▼

/-- A bin (R222): its key tuple, its records in order, its flushed mark, since when it waits for room, and whether room
that frees is held for it (R224). -/
structure Bin where
  grid    : Nat
  sup     : Bool
  resume  : W32
  prio    : Nat
  key     : W16
  role    : Nat
  team    : Option Nat
  recs    : List Rec
  flushed : Bool
  waiting : Option Nat
  room    : Bool
  deriving DecidableEq, Repr

/-- An L1 sector under a lease (R154, R155): 128 bytes from address 128 * sector, the lease's expiry, and the key under
which it was filled (R323). -/
structure L1Sector where
  sector : Nat
  data   : Cells
  expiry : Nat
  key    : Nat
  deriving DecidableEq, Repr

/-- A translation-cache entry (R163): context, page base and size in bits, and the leaf. -/
structure Tlb where
  part : Nat
  ctx  : Nat
  base : Nat
  bits : Nat
  leaf : W64
  deriving DecidableEq, Repr

/-- What a core keeps beside its groups. `ticks` counts the logical ticks of its L1 (R155); `gated`, `waking` and `failed`
are its unified-store banks (R159, R160). -/
structure CoreState where
  id      : CoreId
  bins    : List Bin
  l1      : List L1Sector
  l1time  : Nat
  ticks   : Nat
  tlb     : List Tlb
  icache  : List (Nat × W32)
  gated   : BitVec 64
  waking  : BitVec 64
  failed  : BitVec 64
  deriving DecidableEq, Repr

/-! ## Teams and grids (05, 06, 09, 14) -/

/-- A barrier instance (R212): generation, arrivals, members. -/
structure Barrier where
  gen : W16
  n   : Nat
  m   : Nat
  deriving DecidableEq, Repr

/-- A role of a launch record (R82, R298). -/
structure RoleRec where
  start : W32
  stop  : Nat
  cap   : Nat
  deriving DecidableEq, Repr

/-- A launch record (R298). -/
structure LaunchRec where
  cb      : W64
  d       : Nat
  cl      : Nat
  width   : Nat
  cor     : Bool
  t       : Nat
  threads : Nat
  nroles  : Nat
  tiles   : Nat
  scratch : Nat
  cws     : Nat
  wsize   : Nat
  asize   : Nat
  dws     : Nat
  dwb     : W64
  pvb     : W64
  pvs     : Nat
  splim   : W32
  seed    : W32
  sptn    : Nat
  spta    : W64
  roles   : List RoleRec
  deriving DecidableEq, Repr

/-- A placed team (R101, R115, R149, R234, R256). `tiles` holds word e of tile t at number 4096 * t + e;
`ended` counts the threads that executed TAIL; `charge` is the position-cycle sum P of R306. -/
structure Team where
  key      : Nat
  grid     : Nat
  num      : Nat
  core     : CoreId
  tslot    : Nat
  scratch  : Cells
  w        : Cells
  a        : Cells
  tiles    : Words
  poison   : BitVec 16
  barrier  : Barrier
  ended    : Nat
  charge   : Nat
  reported : Nat
  dead     : Option Nat
  swapped  : Bool
  /-- Places of the team's scratchpad, W and A that hold an uncorrectable word (R351). -/
  badSc    : List Nat
  badW     : List Nat
  badA     : List Nat
  deriving DecidableEq, Repr

/-- A barrier instance above the team (R212): level, die and cluster position, the instance. -/
structure GridBarrier where
  level   : Level
  die     : Nat
  cluster : Nat
  b       : Barrier
  deriving DecidableEq, Repr

/-- A grid (R80, R296, R300, R301, R349). `clusters` maps a die and cluster position to a physical Vent and
cluster, `ready` are the positions that their leaf controllers know of. `held` is the instant before which its groups do not
issue, `started` the Vents on which they may. `sup` says that a supervisor-state group launched it, so that its groups form in
supervisor state (R320). -/
structure Grid where
  key       : Nat
  id        : W32
  part      : Nat
  ctx       : Nat
  pasid     : Nat
  depth     : Nat
  lrec      : LaunchRec
  queue     : Option Nat
  level     : Nat
  parent    : Option Nat
  done      : W64
  clusters  : List (Nat × Nat × Nat × Nat)
  ready     : List (Nat × Nat)
  placed    : List Nat
  completed : List Nat
  cause     : Option Nat
  barriers  : List GridBarrier
  held      : Option Nat
  started   : List Nat
  waitSince : Nat
  blocking  : Bool
  launch    : Option (Nat × Nat)
  soft      : Bool
  sup       : Bool
  deriving DecidableEq, Repr

/-! ## Memory, caches and marks (07, 08, 16) -/

/-- A line that a Vent's L2 holds (R155 to R157): ownership, valid and dirty sectors, stamps, and the DRAM bytes that a
dirty sector hides, first old value kept. `pinned` is the grid whose window pins it (R148), `key` the key under which it
was filled (R323), `writers` the contexts whose stores have not been written back (R351), the last to write first (R330). -/
structure L2Line where
  vent   : Nat
  line   : Nat
  owned  : Bool
  valid  : BitVec 8
  dirty  : BitVec 8
  rstamp : Nat
  wstamp : Nat
  pinned : Option Nat
  old    : List Host.Cell
  writers : List (Nat × Nat)
  key    : Nat
  deriving DecidableEq, Repr

/-- A request for ownership of a line (R157): the requester, the holders still to be invalidated, and the
acknowledgements still to come. Vent 100 + p stands for host port p. -/
structure OwnReq where
  line   : Nat
  vent   : Nat
  toInv  : List Nat
  toAck  : List Nat
  deriving DecidableEq, Repr

/-- A lost-line mark (R351, R352): cause, the bytes written since, and whether no write clears it. -/
structure LostMark where
  line    : Nat
  cause   : Nat
  written : Nat
  lasting : Bool
  deriving DecidableEq, Repr

/-- The narrow mark of a line (R187): the core of the latest narrow release, and a promotion under way. -/
structure NarrowMark where
  line     : Nat
  core     : CoreId
  waitOps  : Option (List Nat)
  deriving DecidableEq, Repr

/-- The last store to a 16-byte granule, kept in debug mode (R153): size, team and thread. -/
structure DebugStore where
  granule : Nat
  size    : Nat
  team    : Nat
  tid     : Nat
  deriving DecidableEq, Repr

/-- A range whose key was discarded (R324): its bytes read as free values until they are written. -/
structure Scrambled where
  base  : Nat
  size  : Nat
  epoch : Nat
  fresh : List Nat
  deriving DecidableEq, Repr

/-- A 128-byte data unit of DRAM (R323): the key under which it was last written, and the bytes written since it was
first written under that key, bit i for byte i. -/
structure KeyUnit where
  unit    : Nat
  key     : Nat
  written : Nat
  deriving DecidableEq, Repr

/-- A write of the device itself that waits until its line's home owns the line (R157, R191, R328). The writes of one
stream are performed in their order (R296, R344): stream p is partition p's ring, 128 + q the status block of queue q. -/
structure DevWrite where
  stream : Nat
  addr : Nat
  data : List Byte
  deriving DecidableEq, Repr

/-- An access in the retry queue of a slice (R160), as its operation and its number in it. -/
structure Retry where
  vent  : Nat
  slice : Nat
  op    : Nat
  acc   : Nat
  deriving DecidableEq, Repr

/-- A write of global memory that has been performed (R152): its number among them, its address, the bytes that it replaced,
and who made it: the path, with the group and the lane of a thread, or with 0 and the port of a host. -/
structure PastWrite where
  n     : Nat
  key   : Nat
  old   : List Byte
  path  : Path
  group : Nat
  lane  : Nat
  deriving DecidableEq, Repr

/-- An acquire (R152, R174, R177): what had been performed by then, `n` writes of global memory, comes before the later
operations on `path` of the lanes of `group`, those numbered from `op` on; group 0 and lane p stand for host port p. -/
structure Acquire where
  group : Nat
  lanes : Mask
  path  : Path
  op    : Nat
  n     : Nat
  deriving DecidableEq, Repr

/-! ## Faults and the request ring (16) -/

/-- A fault that arrived after issue and is not yet delivered (R340), of the operation `op`. -/
structure LateFault where
  group  : Nat
  team   : Nat
  cause  : Nat
  active : Mask
  fmask  : Mask
  faddr  : W64
  waddr  : W32
  op     : Nat
  deriving DecidableEq, Repr

/-- A record due for a partition's request ring (R343), with its lane blocks as 32-bit words. -/
structure Post where
  kind    : Nat
  cause   : Nat
  flags   : Nat
  state   : Nat
  active  : Mask
  fmask   : Mask
  faddr   : W64
  waddr   : W32
  kaddr   : W32
  hdr     : W32
  svc     : W32
  team    : W32
  ctx     : Nat
  core    : Nat
  place   : Nat
  grid    : W32
  blocks  : List (Nat × List W32)
  parking : Option Nat
  deriving DecidableEq, Repr

/-- A part of an image in a partition's save area (R312): its address, the bytes written there. -/
structure AreaPart where
  addr : Nat
  data : List Byte
  deriving DecidableEq, Repr

/-- One parking of one group (R333, R341): its handle and ring slot once posted. `trapReg` is d of a TRAP, `store`
the bytes that its group takes off-core in shadow storage and in the save area (R346), `area` what stands there, and
`bad` an uncorrectable word among them in shadow storage (R353). -/
structure Parking where
  key     : Nat
  part    : Nat
  group   : Nat
  kind    : Nat
  handle  : Option W32
  slot    : Option Nat
  active  : Mask
  trapReg : Nat
  store   : Option (Nat × Nat)
  area    : List AreaPart
  bad     : Bool
  deriving DecidableEq, Repr

/-! ## Partitions (15) -/

/-- A partition descriptor (R315). -/
structure PartDesc where
  min    : Nat
  bw     : Nat
  clmask : W64
  m0base : Nat
  m0size : Nat
  m1base : Nat
  m1size : Nat
  tb     : Nat
  qbase  : Nat
  qcount : Nat
  kimg   : Nat
  owndig : List Byte
  deriving DecidableEq, Repr

/-- What happens to a halted context from outside (R313): a RESUME or a KILL of a parked group, the end of a child grid of
one of its teams, or the completion of a barrier phase by parties of other cores. -/
inductive PendingEvent where
  | resume (handle : W32) (mode : Nat)
  | kill (handle : W32) (cause : Nat) (lanesOnly : Bool)
  | childDone (team : Nat)
  | phase (grid : Nat) (level : Level) (die cluster : Nat)
  deriving DecidableEq, Repr

/-- A request of a service core on the shared path (R321): an event at the command processor or of the root monitor core, or the
completion of the KEYNEW that an operation makes at the key store. -/
inductive Request where
  | event (i : Instr)
  | keynew (op : Nat)
  deriving DecidableEq, Repr

/-- A partition and its service core's supervisor registers (R314, R322, R342). `status` is SPSTAT[1:0], `commit`
SPSTAT[15:8]. `walkp` and `walkr` are SCTXP and
SCTXR as page walks see them, which is as they stood at the last TLBINV (R322). `seq` is SEQ, the number of records posted
since SRING was written, `keySer` the number of the draw of its key (R323). `next` are BW, MIN and TB that take effect at
the reading given (R316), `requests` the requests of its service core that wait on the shared path (R321). -/
structure Part where
  num     : Nat
  status  : Nat
  commit  : Nat
  keyId   : Nat
  desc    : PartDesc
  cb      : W64
  svec    : W64
  scause  : W64
  ctxp    : List (Nat × W64)
  ctxr    : List (Nat × W64)
  walkp   : List (Nat × W64)
  walkr   : List (Nat × W64)
  sring   : W64
  sringn  : W64
  swint   : W64
  swinn   : W64
  ssave   : W64
  ssaven  : W64
  seq     : Nat
  posts   : List Post
  charged : Nat
  halted  : Bool
  keySer   : Nat
  next     : Option (Nat × Nat × Nat × Nat)
  requests : List Request
  deriving DecidableEq, Repr

/-! ## Queues, graphs and schedulers (14) -/

/-- A queue descriptor (R287). -/
structure QDesc where
  rbase   : W64
  rszlog  : Nat
  prio    : Nat
  vdev    : Nat
  pasid   : Nat
  quantum : Nat
  nout    : Nat
  mpos    : Nat
  ment    : Nat
  ridxa   : W64
  grace   : Nat
  killt   : Nat
  part    : Nat
  mline   : W64
  deriving DecidableEq, Repr

/-- A started AFTER (R296): what it polls and the time it has left, in time units. -/
structure AfterState where
  addr     : W64
  value    : W64
  kind     : Nat
  timeout  : Option Nat
  started  : Nat
  deriving DecidableEq, Repr

/-- Something a queue started that has not completed: a grid or a graph launch (R296). -/
inductive Running where
  | grid (key : Nat)
  | launch (key : Nat)
  deriving DecidableEq, Repr

/-- A queue context (R287 to R291, R306). `status` is STATE of R289. `closing` is a close under way, with the
partition and descriptor address to open again for a reset. `gens` are the generations accepted, by source (R302).
`opening` is an open that waits for a host port, with its partition and descriptor address, and `statusDue` a status block
whose write waits for one (R330). -/
structure Queue where
  num      : Nat
  status   : Nat
  code     : Nat
  desc     : Option QDesc
  ridx     : W64
  widx     : W64
  deficit  : Int
  eligible : Nat
  after    : Option AfterState
  running  : List Running
  closing  : Option (Option (Nat × W64))
  gens     : List (Nat × Nat)
  opening   : Option (Nat × W64)
  statusDue : Bool
  deriving DecidableEq, Repr

/-- A monitor-table entry in use (R292): the watched line, its memory key, and whether the command processor holds its
shared copy. -/
structure Monitor where
  entry : Nat
  mline : W64
  part  : Nat
  pasid : Nat
  key   : Nat
  held  : Bool
  deriving DecidableEq, Repr

/-- A node of a graph (R303). -/
structure GraphNode where
  cmd   : Cmd
  preds : List Nat
  deriving DecidableEq, Repr

/-- A stored graph instance (R304). -/
structure GraphInst where
  part    : Nat
  pasid   : Nat
  gdesc   : W64
  version : W32
  reent   : Bool
  nodes   : List GraphNode
  used    : Nat
  deriving DecidableEq, Repr

/-- A launch of a graph instance (R304, R305). -/
structure GraphLaunch where
  key      : Nat
  inst     : GraphInst
  queue    : Nat
  done     : W64
  active   : Bool
  started  : List Nat
  finished : List Nat
  polling  : List (Nat × AfterState)
  faulted  : Option (Nat × Nat)
  deriving DecidableEq, Repr

/-- A child launch waiting in a Vent's child ring (R104, R308); `sup` says that a supervisor-state group made it (R320). -/
structure Child where
  id     : W32
  lrec   : W64
  done   : W64
  depth  : Nat
  parent : Nat
  part   : Nat
  ctx    : Nat
  pasid  : Nat
  level  : Nat
  queue  : Option Nat
  killed : Bool
  sup    : Bool
  deriving DecidableEq, Repr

▲

> **Required work**
Where a line of the data includes the string "until", list that line.

> **Written solution**
/-- A range whose key was discarded (R324): its bytes read as free values until they are written. -/
/-- A write of the device itself that waits until its line's home owns the line (R157, R191, R328). The writes of one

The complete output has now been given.